Classifying documents by type

Sensible supports two levels of document classification:

  1. Classify a document by its similarity to each document type you define in your Sensible account.

  2. Classify a document by its subtype during the extraction workflow. By default, Sensible performs this step automatically. For more information, see Devops platform.

This topic covers classifying a document by its type.

For example, if you define a bank statements type and a tax_forms type in your account, you can classify 1040 forms, 1099 forms, Bank of America statements, Chase statements, and other documents, into those two types. In this scenario, for a 2023-1-1_bankofamerica_statement_jon_doe.pdf document, Sensible:

  • Classifies this document into the bank_statements document type.
  • Classifies the statement doc by its similarity to reference documents in the bank_statements document type. The highest score is for a Bank of America sample statement.
  • Provides metadata for the classification, including similarity scores for this document compared to each document type in your Sensible account and to each reference document in the bank_statements type.

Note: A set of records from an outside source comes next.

@[simp] theorem Event.isOverflow_resetDone (c : ResetCause) (m : RegionMap) : Event.isOverflow (.resetDone c m) = false := rfl
@[simp] theorem Event.isOverflow_joined : Event.isOverflow (.joined) = false := rfl
@[simp] theorem Event.isOverflow_left (n : Nat) : Event.isOverflow (.left n) = false := rfl
@[simp] theorem Event.isOverflow_isolation (b : Bool) : Event.isOverflow (.isolation b) = false := rfl
@[simp] theorem Event.isOverflow_woken (r : Option Region) : Event.isOverflow (.woken r) = false := rfl
@[simp] theorem Event.isOverflow_station (n : Station) (p : Presence) : Event.isOverflow (.station n p) = false := rfl
@[simp] theorem Event.isOverflow_membersDiffer (n : Station) : Event.isOverflow (.membersDiffer n) = false := rfl
@[simp] theorem Event.isOverflow_stranger (n : Station) : Event.isOverflow (.stranger n) = false := rfl
@[simp] theorem Event.isOverflow_claimDone (r : Region) (a : StationMap) (c : ClaimSource) (l : Option LostReason) : Event.isOverflow (.claimDone r a c l) = false := rfl
@[simp] theorem Event.isOverflow_ownershipLost (r : Region) (b : Bool) : Event.isOverflow (.ownershipLost r b) = false := rfl
@[simp] theorem Event.isOverflow_fenceDone (m : StationMap) (n : Nat) : Event.isOverflow (.fenceDone m n) = false := rfl
@[simp] theorem Event.isOverflow_short (r : Region) (m : StationMap) : Event.isOverflow (.short r m) = false := rfl
@[simp] theorem Event.isOverflow_regionStale (r : Region) (c : Cause) : Event.isOverflow (.regionStale r c) = false := rfl
@[simp] theorem Event.isOverflow_regionCurrent (r : Region) : Event.isOverflow (.regionCurrent r) = false := rfl
@[simp] theorem Event.isOverflow_pullFailed (r : Region) : Event.isOverflow (.pullFailed r) = false := rfl
@[simp] theorem Event.isOverflow_stampAhead (r : Region) (n : Station) : Event.isOverflow (.stampAhead r n) = false := rfl
@[simp] theorem Event.isOverflow_halted (c : HaltCause) : Event.isOverflow (.halted c) = false := rfl

/-- Posting an event other than OVERFLOW keeps the form of the queue (R185). -/
@[simp] theorem State.post_eventsOk (s : State) (e : Event) (h : eventsOk s.events = true)
    (he : ¬ (e.isOverflow = true)) : eventsOk (s.post e).events = true :=
  postTo_eventsOk _ _ h (by simpa using he) (by cases e <;> simp_all [Event.isOverflow, Event.countOk])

Use document type classification:

  • Prior to an extraction workflow. For example, determine which documents to extract prior to calling a Sensible extraction endpoint.

  • Independent from an extraction workflow. For example, determine where to route each document or to label each document in a system of record.

To improve classification results, Sensible recommends that a document type includes a sample set of reference documents that represent the diversity you expect to see in the document type. To use a document type for classification, Sensible requires that the type contains at least one reference document.

To classify documents, use the Sensible API or SDKs.